Inside, the first thing they saw was the amulet, lying in the lower compartment. Yusuf’s hand shook as he picked it up and checked that the parchment was still folded carefully inside.
“I didn’t want to scare you,” he began. “But I’ve just escaped an ambush. There’s no doubt it was Khalid’s men. That’s when they took the amulet. I spent the night wandering around, hiding, looking for a way to get to you.” He spread the family tree in front of her, and quickly took her through it, skipping most of the lines, but the blood was pumping in her ears and a sudden thought occurred to her. She looked again in the safe, and there was the copy of the El Greco painting. She froze; how had it gotten there? And what had happened to Rafi? Was he one of them — or another of their victims? Had they used her as bait to get this drawing? She pushed the thoughts aside and opened the sketch for Yusuf, drawing his attention to the key held in the hand of the celestial creature reaching toward Mary’s lap. They stood motionless as he looked at the key; holding his breath, he took out the key hanging around his neck.
“It’s the same key,” breathed Nora, then told him about the man who had spent a quarter-century of his life in the peaks of Toledo, obsessively looking for that key, and left a copy of it fixed to his gravestone.
“Maybe you’re related to that guy — maybe he’s your lost father! Your mom Halima always talked about how Andalusia had kidnapped her husband …”
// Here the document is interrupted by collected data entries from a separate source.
-- ==== Sys2Proof/Machine/Block.lean ====
section
/-! DEFINITION. The block format (R200 to R206) and the commands BUILD_DATA, BUILD_SUPER, VERIFY and BLOCK_KIND
(R220 to R223).  The code of a block is always (255, 32, 127), whatever CODEC_CFG holds (R107). -/

namespace Sys2Proof.Machine

/-- The checksum a block stores over its address and payload (R203). -/
def blockChecksum (p : Params) (T : Tables) (crcRegion : List Byte) : Half :=
  crc16 p T crcRegion ^^^ Config.crcMask

/-- The parity of a block over its address, payload and checksum (R204). -/
def blockParity (p : Params) (T : Tables) (message : List Byte) : List Byte :=
  rsParity p T blockCodec.necc message

/-- The checksum field of a block: `B[94..95]` (R200). -/
def storedChecksum (block : List Byte) : Half := u16 (block.drop Config.crcLen)

/-- The checksum of a block is good (R203). -/
def checksumGood (p : Params) (T : Tables) (block : List Byte) : Bool :=
  crc16 p T (block.take Config.crcLen) == storedChecksum block ^^^ Config.crcMask

/-- The kind bit of a block: 1 for a superblock, 0 for a data block (R206). -/
def kindBit (block : List Byte) : Word := if u32 block = Config.sentinel then 1#32 else 0#32

/-- The metadata fields of a superblock, in their order (R201).  No command reads one: to PBK-CORE the 90 bytes are opaque
(R10); the fields say where the host's values stand. -/
inductive MetaField where
  | datasize
  | pagesize
  | origsize
  | mode
  | attributes
  | page
  | filecrc
  | modified
  | name
  deriving DecidableEq, Repr

/-- The offset of a metadata field in the block (R201). -/
def MetaField.offset : MetaField → Nat
  | .datasize => 4
  | .pagesize => 8
  | .origsize => 12
  | .mode => 16
  | .attributes => 17
  | .page => 18
  | .filecrc => 20
  | .modified => 22
  | .name => 30

/-- The bytes of a metadata field (R201); the name has NAME_LEN (R12). -/
def MetaField.size : MetaField → Nat
  | .datasize => 4
  | .pagesize => 4
  | .origsize => 4
  | .mode => 1
  | .attributes => 1
  | .page => 2
  | .filecrc => 2
  | .modified => 8
  | .name => Config.nameLen

/-- The bytes a superblock holds in a metadata field (R201). -/
def MetaField.bytes (f : MetaField) (block : List Byte) : List Byte := (block.drop f.offset).take f.size

/-- Formatting a block at an offset around the payload that stands there: the address, the masked checksum and the
parity are written, the payload is not (R220, R221). -/
def State.buildBlock (s : State) (base : Nat) (addr : Word) : State :=
  let head := le32 addr ++ s.memRead (base + 4) Config.ndata
  let chk := blockChecksum s.params s.tables head
  let parity := blockParity s.params s.tables (head ++ le16 chk)
  ((s.memWrite base (le32 addr)).memWrite (base + Config.crcLen) (le16 chk ++ parity)).complete (zextHalf chk) 0#32

/-- BUILD_DATA: format a data block at ARG0 with address ARG1; the sentinel is not a data address (R220). -/
def execBuildData (s : State) : Host.Outcome State Fault Refusal :=
  .next (
    if s.spanFits s.offset Config.blockSize then
      if s.arg1 = Config.sentinel then s.raise .eArg else s.buildBlock s.offset s.arg1
    else s.raise .eRange)

/-- BUILD_SUPER: format a superblock at ARG0 (R221). -/
def execBuildSuper (s : State) : Host.Outcome State Fault Refusal :=
  .next (
    if s.spanFits s.offset Config.blockSize then s.buildBlock s.offset Config.sentinel
    else s.raise .eRange)

/-- RESULT0 of a VERIFY that succeeded: 1 is INTACT, 2 is CORRECTED (R209). -/
def verifyOutcome (w : Nat) : Word := if w = 0 then 1#32 else 2#32

/-- How VERIFY ends, by the result of `rs_correct` on the block (R209, R215, R222). -/
def State.endVerify (s : State) (res : Option (List Byte × Nat)) : State :=
  match res with
  | none => s.raiseWith .eUncorrectable 3#32 0#32
  | some (block, w) =>
    if checksumGood s.params s.tables block then
      (s.memWrite s.offset block).complete (verifyOutcome w) ((kindBit block <<< 8) ||| BitVec.ofNat 32 w)
    else s.raiseWith .eChecksum 4#32 (BitVec.ofNat 32 w)

/-- VERIFY: verify and repair the block at ARG0 (R222). -/
def execVerify (s : State) : Host.Outcome State Fault Refusal :=
  .next (
    if s.spanFits s.offset Config.blockSize then
      s.endVerify (rsCorrect s.params s.tables blockCodec.necc (s.memRead s.offset Config.blockSize))
    else s.raise .eRange)

/-- BLOCK_KIND: classify the block at ARG0 by its four address bytes (R223). -/
def execBlockKind (s : State) : Host.Outcome State Fault Refusal :=
  .next (
    if s.spanFits s.offset 4 then s.complete (kindBit (s.memRead s.offset 4)) 0#32
    else s.raise .eRange)

end Sys2Proof.Machine
end

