/-! ### Blocks -/

/-- R220, R200 and R205: BUILD_DATA on a block that fits, with an address that is not the sentinel, completes: the block in
BUF has the address, the payload that stood there, and is well formed; RESULT0 is the stored checksum.  Range is checked
before the address. -/
def Obligations.BuildDataCommandResult : Prop :=
  decodeWord 0x00000007#32 = .ok .buildData ∧ ∀ s : State, s.Initialised →
    (s.arg0.toNat + 128 ≤ s.params.bufSize → s.arg1 ≠ 0xFFFFFFFF#32 →
      ∃ t, exec .buildData s = .next t
        ∧ EndsWith s t .eNone ((checksumField (t.memRead s.arg0.toNat 128)).setWidth 32) 0#32
        ∧ IsBlock s.params (t.memRead s.arg0.toNat 128)
        ∧ (∀ i < 4, t.bufByte (s.arg0.toNat + i) = s.arg1.extractLsb' (8 * i) 8)
        ∧ (∀ a, ¬ (s.arg0.toNat ≤ a ∧ a < s.arg0.toNat + 4) → ¬ (s.arg0.toNat + 94 ≤ a ∧ a < s.arg0.toNat + 128) →
            t.bufByte a = s.bufByte a))
      ∧ (s.params.bufSize < s.arg0.toNat + 128 →
        ∃ t, exec .buildData s = .next t ∧ EndsWith s t .eRange 0#32 0#32 ∧ t.mem = s.mem)
      ∧ (s.arg0.toNat + 128 ≤ s.params.bufSize → s.arg1 = 0xFFFFFFFF#32 →
        ∃ t, exec .buildData s = .next t ∧ EndsWith s t .eArg 0#32 0#32 ∧ t.mem = s.mem)

/-- R221: BUILD_SUPER is the same with the sentinel as the address, whatever ARG1 holds. -/
def Obligations.BuildSuperCommandResult : Prop :=
  decodeWord 0x00000008#32 = .ok .buildSuper ∧ ∀ s : State, s.Initialised →
    (s.arg0.toNat + 128 ≤ s.params.bufSize →
      ∃ t, exec .buildSuper s = .next t
        ∧ EndsWith s t .eNone ((checksumField (t.memRead s.arg0.toNat 128)).setWidth 32) 0#32
        ∧ IsBlock s.params (t.memRead s.arg0.toNat 128)
        ∧ (∀ i < 4, t.bufByte (s.arg0.toNat + i) = 0xFF#8)
        ∧ (∀ a, ¬ (s.arg0.toNat ≤ a ∧ a < s.arg0.toNat + 4) → ¬ (s.arg0.toNat + 94 ≤ a ∧ a < s.arg0.toNat + 128) →
            t.bufByte a = s.bufByte a))
      ∧ (s.params.bufSize < s.arg0.toNat + 128 →
        ∃ t, exec .buildSuper s = .next t ∧ EndsWith s t .eRange 0#32 0#32 ∧ t.mem = s.mem)

/-- R222 and R209 on a well-formed block: VERIFY completes INTACT, with the kind of the address in bit 8 of RESULT1 and BUF as
it was, whatever CODEC_CFG holds (R107). -/
def Obligations.VerifyReportsAnIntactBlock : Prop :=
  ∀ s : State, s.Initialised → s.arg0.toNat + 128 ≤ s.params.bufSize →
    IsBlock s.params (s.memRead s.arg0.toNat 128) →
    ∃ t, exec .verify s = .next t ∧ BufSame s t
      ∧ EndsWith s t .eNone 1#32 (if HasSentinel (s.memRead s.arg0.toNat 128) then 0x100#32 else 0#32)

/-- R224, second point: a well-formed block of which 1 to 16 bytes are wrong, wherever they lie, is restored, and VERIFY
reports CORRECTED with the count and the kind of the corrected address. -/
def Obligations.VerifyCorrectsUpToSixteenBytes : Prop :=
  ∀ (s : State) (block : List Byte), s.Initialised → s.arg0.toNat + 128 ≤ s.params.bufSize →
    IsBlock s.params block → 1 ≤ symbolErrors (s.memRead s.arg0.toNat 128) block →
    symbolErrors (s.memRead s.arg0.toNat 128) block ≤ 16 →
    ∃ t, exec .verify s = .next t
      ∧ EndsWith s t .eNone 2#32 (BitVec.ofNat 32
          ((if HasSentinel block then 256 else 0) + symbolErrors (s.memRead s.arg0.toNat 128) block))
      ∧ t.memRead s.arg0.toNat 128 = block ∧ BufSameOutside s t s.arg0.toNat (s.arg0.toNat + 128)

/-- R222, R209 and R215: when a codeword with a bad checksum lies at distance w ≤ 16 from the bytes in BUF (w = 0: the bytes
themselves), VERIFY ends with E_CHECKSUM, RESULT0 = 4 and RESULT1 = w, and BUF is as it was. -/
def Obligations.VerifyReportsAChecksumMismatch : Prop :=
  ∀ (s : State) (c : List Byte), s.Initialised → s.arg0.toNat + 128 ≤ s.params.bufSize →
    c.length = 128 → IsCodeword s.params 32 c → symbolErrors (s.memRead s.arg0.toNat 128) c ≤ 16 →
    crcSerial s.params (c.take 94) ≠ checksumField c ^^^ 0x55AA#16 →
    ∃ t, exec .verify s = .next t ∧ t.mem = s.mem
      ∧ EndsWith s t .eChecksum 4#32 (BitVec.ofNat 32 (symbolErrors (s.memRead s.arg0.toNat 128) c))

/-- R209, R215, R246 and R248: VERIFY ends in one of its four outcomes or with E_RANGE, and BUF changes in none but INTACT and
CORRECTED, after which the block in BUF is well formed and differs from the bytes before in exactly the counted number of
bytes.  E_UNCORRECTABLE is raised iff the block fits and no codeword lies within 16 bytes of it; E_CHECKSUM is raised with the
distance of the codeword whose checksum is bad. -/
def Obligations.VerifyHasFourOutcomes : Prop :=
  ∀ s : State, s.Initialised → ∃ t, exec .verify s = .next t ∧ SameBesideEnd s t
    ∧ BufSameOutside s t s.arg0.toNat (s.arg0.toNat + 128)
    ∧ ((t.err = .eNone ∧ IsBlock s.params (t.memRead s.arg0.toNat 128)
          ∧ ((t.result0 = 1#32 ∧ t.result1.extractLsb' 0 8 = 0#8 ∧ BufSame s t)
            ∨ (t.result0 = 2#32 ∧ 1 ≤ t.result1.toNat % 256 ∧ t.result1.toNat % 256 ≤ 16))
          ∧ symbolErrors (s.memRead s.arg0.toNat 128) (t.memRead s.arg0.toNat 128) = t.result1.toNat % 256
          ∧ (t.result1.toNat / 256 = 0 ∨ t.result1.toNat / 256 = 1)
          ∧ (t.result1.toNat / 256 = 1 ↔ HasSentinel (t.memRead s.arg0.toNat 128)))
      ∨ (t.err = .eUncorrectable ∧ t.result0 = 3#32 ∧ t.result1 = 0#32 ∧ t.mem = s.mem)
      ∨ (t.err = .eChecksum ∧ t.result0 = 4#32 ∧ t.result1.toNat ≤ 16 ∧ t.mem = s.mem
          ∧ ∃ c : List Byte, c.length = 128 ∧ IsCodeword s.params 32 c
            ∧ symbolErrors (s.memRead s.arg0.toNat 128) c = t.result1.toNat
            ∧ crcSerial s.params (c.take 94) ≠ checksumField c ^^^ 0x55AA#16)
      ∨ (t.err = .eRange ∧ s.params.bufSize < s.arg0.toNat + 128 ∧ t.result0 = 0#32 ∧ t.result1 = 0#32
          ∧ t.mem = s.mem))
    ∧ (t.err = .eUncorrectable ↔ s.arg0.toNat + 128 ≤ s.params.bufSize
        ∧ ∀ c : List Byte, c.length = 128 → IsCodeword s.params 32 c →
            16 < symbolErrors (s.memRead s.arg0.toNat 128) c)

/-- R224, first and last points: a block that BUILD_DATA or BUILD_SUPER has just built verifies INTACT, with the kind of its
address and every byte as it was built. -/
def Obligations.BuiltBlocksVerifyIntact : Prop :=
  ∀ s : State, s.Initialised → s.arg0.toNat + 128 ≤ s.params.bufSize →
    (s.arg1 ≠ 0xFFFFFFFF#32 → ∃ t u, exec .buildData s = .next t ∧ exec .verify t = .next u
        ∧ EndsWith t u .eNone 1#32 0#32 ∧ BufSame t u)
      ∧ ∃ t u, exec .buildSuper s = .next t ∧ exec .verify t = .next u
        ∧ EndsWith t u .eNone 1#32 0x100#32 ∧ BufSame t u

/-- R208: the all-zero block is a codeword, so VERIFY reports it FAILED_CHECKSUM unless the CRC of 94 zero bytes is
0x55AA. -/
def Obligations.AllZeroBlockFailsUnlessCrcIsMask : Prop :=
  ∀ s : State, s.Initialised → s.arg0.toNat + 128 ≤ s.params.bufSize →
    s.memRead s.arg0.toNat 128 = List.replicate 128 0#8 →
    ∃ t, exec .verify s = .next t
      ∧ if crcSerial s.params (List.replicate 94 0#8) = 0x55AA#16 then EndsWith s t .eNone 1#32 0#32
        else EndsWith s t .eChecksum 4#32 0#32

/-- R223: BLOCK_KIND completes with 1 for the sentinel address and 0 for any other when the four address bytes fit, and ends
with E_RANGE when they do not. -/
def Obligations.BlockKindCommandResult : Prop :=
  decodeWord 0x0000000A#32 = .ok .blockKind ∧ ∀ s : State,
    (s.arg0.toNat + 4 ≤ s.params.bufSize → ∃ t, exec .blockKind s = .next t ∧ t.mem = s.mem
        ∧ EndsWith s t .eNone (if HasSentinel (s.memRead s.arg0.toNat 4) then 1#32 else 0#32) 0#32)
      ∧ (s.params.bufSize < s.arg0.toNat + 4 → ∃ t, exec .blockKind s = .next t ∧ t.mem = s.mem
        ∧ EndsWith s t .eRange 0#32 0#32)
end

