/-! ### Decoding: words written out from R102, and reserved words (R103) -/

theorem test_decode_crc16 : decodeWord 0b00000000000000000000000000000001#32 = .ok .crc16 := by decide

theorem test_decode_gfMul : decodeWord 0b00000000000000000000000000000010#32 = .ok .gfMul := by decide

theorem test_decode_gfDiv : decodeWord 0b00000000000000000000000000000011#32 = .ok .gfDiv := by decide

theorem test_decode_polyEval : decodeWord 0b00000000000000000000000000000100#32 = .ok .polyEval := by decide

theorem test_decode_rsEncode : decodeWord 0b00000000000000000000000000000101#32 = .ok .rsEncode := by decide

theorem test_decode_rsDecode : decodeWord 0b00000000000000000000000000000110#32 = .ok .rsDecode := by decide

theorem test_decode_buildData : decodeWord 0b00000000000000000000000000000111#32 = .ok .buildData := by decide

theorem test_decode_buildSuper : decodeWord 0b00000000000000000000000000001000#32 = .ok .buildSuper := by decide

theorem test_decode_verify : decodeWord 0b00000000000000000000000000001001#32 = .ok .verify := by decide

theorem test_decode_blockKind : decodeWord 0b00000000000000000000000000001010#32 = .ok .blockKind := by decide

theorem test_decode_reserved :
    decodeWord 0x00000000#32 = .error .reservedOpcode ∧ decodeWord 0x0000000B#32 = .error .reservedOpcode
      ∧ decodeWord 0x000000FF#32 = .error .reservedOpcode ∧ decodeWord 0x00000101#32 = .error .reservedBits
      ∧ decodeWord 0x80000001#32 = .error .reservedBits := by decide

theorem test_decodeTableWord : decodeTableWord 32 9 = some .verify ∧ decodeTableWord 8 0x10A = some .blockKind := by
  decide

/-! ### Small states -/

/-- A machine with the parameters PB-REF and its tables built. -/
def ready : State :=
  { State.reset with params := Params.pbRef, ready := true, tables := Tables.build Params.pbRef }

/-- `ready` with bytes stored in BUF and ARG0 to ARG2 written. -/
def loaded (off : Nat) (bytes : List Byte) (a0 a1 a2 : Word) : State :=
  { ready with mem := Memory.storeAll [] off bytes, arg0 := a0, arg1 := a1, arg2 := a2 }

/-- The command ends with this code and these results. -/
def ends (i : Instr) (s : State) (e : ErrCode) (r0 r1 : Word) : Bool :=
  match exec i s with
  | .next t => t.err == e && t.result0 == r0 && t.result1 == r1 && !t.busy && t.done
  | _ => false

/-- The command ends with these bytes in BUF. -/
def leaves (i : Instr) (s : State) (off : Nat) (bytes : List Byte) : Bool :=
  match exec i s with
  | .next t => t.memRead off bytes.length == bytes
  | _ => false

/-- The step goes on. -/
def goesOn (s : State) : Bool :=
  match step s with
  | .next _ => true
  | _ => false

/-- What a step of the machine leaves STATUS reading as. -/
def statusAfter (s : State) : Option Word :=
  match step s with
  | .next t => some t.statusWord
  | _ => none
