-- ==== Sys2Proof/Certificates/Slice0/Obligations.lean ====
section
/-! DEFINITION. The statements for the provers, from the spec's rules. Where a statement rests on a decision the spec marks
as its own (92_eei_decisions.md) or on the model's choice, its entry in OBLIGATIONS.json is `derived` and says so. -/

open Sys2Proof Sys2Proof.Machine

/-- Words of the vectors of 95_test_vectors.md, one or more of every layout and of every family, decode to the
instructions and operands the vectors give, and three undecodable ones to none, with SYS_PRESENT true.
[95_test_vectors.md sections 2.1, 2.4 and 2.5 (words); 30_encoding.md section 4 (opcode map);
92_eei_decisions.md D1, D3] -/
def Obligations.SpecWordsDecodeAsListed : Prop :=
  lookupByOpcode true 0x0000 = some (.sys 0x000) ∧ lookupByOpcode true 0x00E0 = some .cls ∧
  lookupByOpcode true 0x00EE = some .ret ∧ lookupByOpcode true 0x00E1 = some (.sys 0x0E1) ∧
  lookupByOpcode true 0x1ABC = some (.jmp 0xABC) ∧ lookupByOpcode true 0x5120 = some (.se 1 2) ∧
  lookupByOpcode true 0x6A7F = some (.li 10 0x7F) ∧ lookupByOpcode true 0x80FE = some (.shl 0 15) ∧
  lookupByOpcode true 0xE29E = some (.skp 2) ∧ lookupByOpcode true 0xF165 = some (.ldm 1) ∧
  lookupByOpcode true 0xD125 = some (.draw 1 2 5) ∧ lookupByOpcode true 0xC30F = some (.rnd 3 0x0F) ∧
  lookupByOpcode true 0x5121 = none ∧ lookupByOpcode true 0x800D = none ∧ lookupByOpcode true 0xFFFF = none

/-- For each of the 35 patterns of the opcode map and every value of its operand fields, the word with those fields
at the positions of the pattern decodes to that instruction with those operands, whatever SYS_PRESENT is (sys:
with SYS_PRESENT true and nnn other than 0x0E0 and 0x0EE). [30_encoding.md sections 1, 2 and 4 (layouts, operand
assembly, opcode map); 92_eei_decisions.md D1, D3, D4] -/
def Obligations.EveryCatalogPatternDecodes : Prop :=
  (∀ p, lookupByOpcode p 0x00E0 = some .cls) ∧
  (∀ p, lookupByOpcode p 0x00EE = some .ret) ∧
  (∀ nnn : Addr12, nnn ≠ 0x0E0 → nnn ≠ 0x0EE → lookupByOpcode true (0x0#4 ++ nnn) = some (.sys nnn)) ∧
  (∀ p (nnn : Addr12), lookupByOpcode p (0x1#4 ++ nnn) = some (.jmp nnn)) ∧
  (∀ p (nnn : Addr12), lookupByOpcode p (0x2#4 ++ nnn) = some (.call nnn)) ∧
  (∀ p (x : Nibble) (kk : Byte), lookupByOpcode p (0x3#4 ++ x ++ kk) = some (.sei x kk)) ∧
  (∀ p (x : Nibble) (kk : Byte), lookupByOpcode p (0x4#4 ++ x ++ kk) = some (.snei x kk)) ∧
  (∀ p (x y : Nibble), lookupByOpcode p (0x5#4 ++ x ++ y ++ 0x0#4) = some (.se x y)) ∧
  (∀ p (x : Nibble) (kk : Byte), lookupByOpcode p (0x6#4 ++ x ++ kk) = some (.li x kk)) ∧
  (∀ p (x : Nibble) (kk : Byte), lookupByOpcode p (0x7#4 ++ x ++ kk) = some (.addi x kk)) ∧
  (∀ p (x y : Nibble), lookupByOpcode p (0x8#4 ++ x ++ y ++ 0x0#4) = some (.mov x y)) ∧
  (∀ p (x y : Nibble), lookupByOpcode p (0x8#4 ++ x ++ y ++ 0x1#4) = some (.or x y)) ∧
  (∀ p (x y : Nibble), lookupByOpcode p (0x8#4 ++ x ++ y ++ 0x2#4) = some (.and x y)) ∧
  (∀ p (x y : Nibble), lookupByOpcode p (0x8#4 ++ x ++ y ++ 0x3#4) = some (.xor x y)) ∧
  (∀ p (x y : Nibble), lookupByOpcode p (0x8#4 ++ x ++ y ++ 0x4#4) = some (.add x y)) ∧
  (∀ p (x y : Nibble), lookupByOpcode p (0x8#4 ++ x ++ y ++ 0x5#4) = some (.sub x y)) ∧
  (∀ p (x y : Nibble), lookupByOpcode p (0x8#4 ++ x ++ y ++ 0x6#4) = some (.shr x y)) ∧
  (∀ p (x y : Nibble), lookupByOpcode p (0x8#4 ++ x ++ y ++ 0x7#4) = some (.subn x y)) ∧
  (∀ p (x y : Nibble), lookupByOpcode p (0x8#4 ++ x ++ y ++ 0xE#4) = some (.shl x y)) ∧
  (∀ p (x y : Nibble), lookupByOpcode p (0x9#4 ++ x ++ y ++ 0x0#4) = some (.sne x y)) ∧
  (∀ p (nnn : Addr12), lookupByOpcode p (0xA#4 ++ nnn) = some (.ldi nnn)) ∧
  (∀ p (nnn : Addr12), lookupByOpcode p (0xB#4 ++ nnn) = some (.jmpv0 nnn)) ∧
  (∀ p (x : Nibble) (kk : Byte), lookupByOpcode p (0xC#4 ++ x ++ kk) = some (.rnd x kk)) ∧
  (∀ p (x y n : Nibble), lookupByOpcode p (0xD#4 ++ x ++ y ++ n) = some (.draw x y n)) ∧
  (∀ p (x : Nibble), lookupByOpcode p (0xE#4 ++ x ++ 0x9E#8) = some (.skp x)) ∧
  (∀ p (x : Nibble), lookupByOpcode p (0xE#4 ++ x ++ 0xA1#8) = some (.sknp x)) ∧
  (∀ p (x : Nibble), lookupByOpcode p (0xF#4 ++ x ++ 0x07#8) = some (.gdt x)) ∧
  (∀ p (x : Nibble), lookupByOpcode p (0xF#4 ++ x ++ 0x0A#8) = some (.wkey x)) ∧
  (∀ p (x : Nibble), lookupByOpcode p (0xF#4 ++ x ++ 0x15#8) = some (.sdt x)) ∧
  (∀ p (x : Nibble), lookupByOpcode p (0xF#4 ++ x ++ 0x18#8) = some (.sst x)) ∧
  (∀ p (x : Nibble), lookupByOpcode p (0xF#4 ++ x ++ 0x1E#8) = some (.iadd x)) ∧
  (∀ p (x : Nibble), lookupByOpcode p (0xF#4 ++ x ++ 0x29#8) = some (.font x)) ∧
  (∀ p (x : Nibble), lookupByOpcode p (0xF#4 ++ x ++ 0x33#8) = some (.bcd x)) ∧
  (∀ p (x : Nibble), lookupByOpcode p (0xF#4 ++ x ++ 0x55#8) = some (.stm x)) ∧
  (∀ p (x : Nibble), lookupByOpcode p (0xF#4 ++ x ++ 0x65#8) = some (.ldm x))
Nora went back to the safe and took out the drawing Khalid al-Sibaykhan had showed her one morning in Madrid, to compare it with the copied key stolen from the grave.
“All these are copies of that,” she said, pointing to the key around his neck. “It must be the key.” She emphasized the words the key . She looked around them, struck by the deafening, blinding discovery. Her ears were ringing and her saliva tasted like blood. Her mind was racing against time to create a bomb as big as this explosion Yusuf had caused in her blood.
“What do you think this is all about?”
An obscure instinct was honing in on that threat hung around Yusuf’s neck.
“You’re a Shaybi, Yusuf.”
They stood either side of the key, looking at the two interlinked mihrabs on the bow, and the third, bearing the verses of the Surah of Fidelity, in engraved gold, which watched over their embrace from above.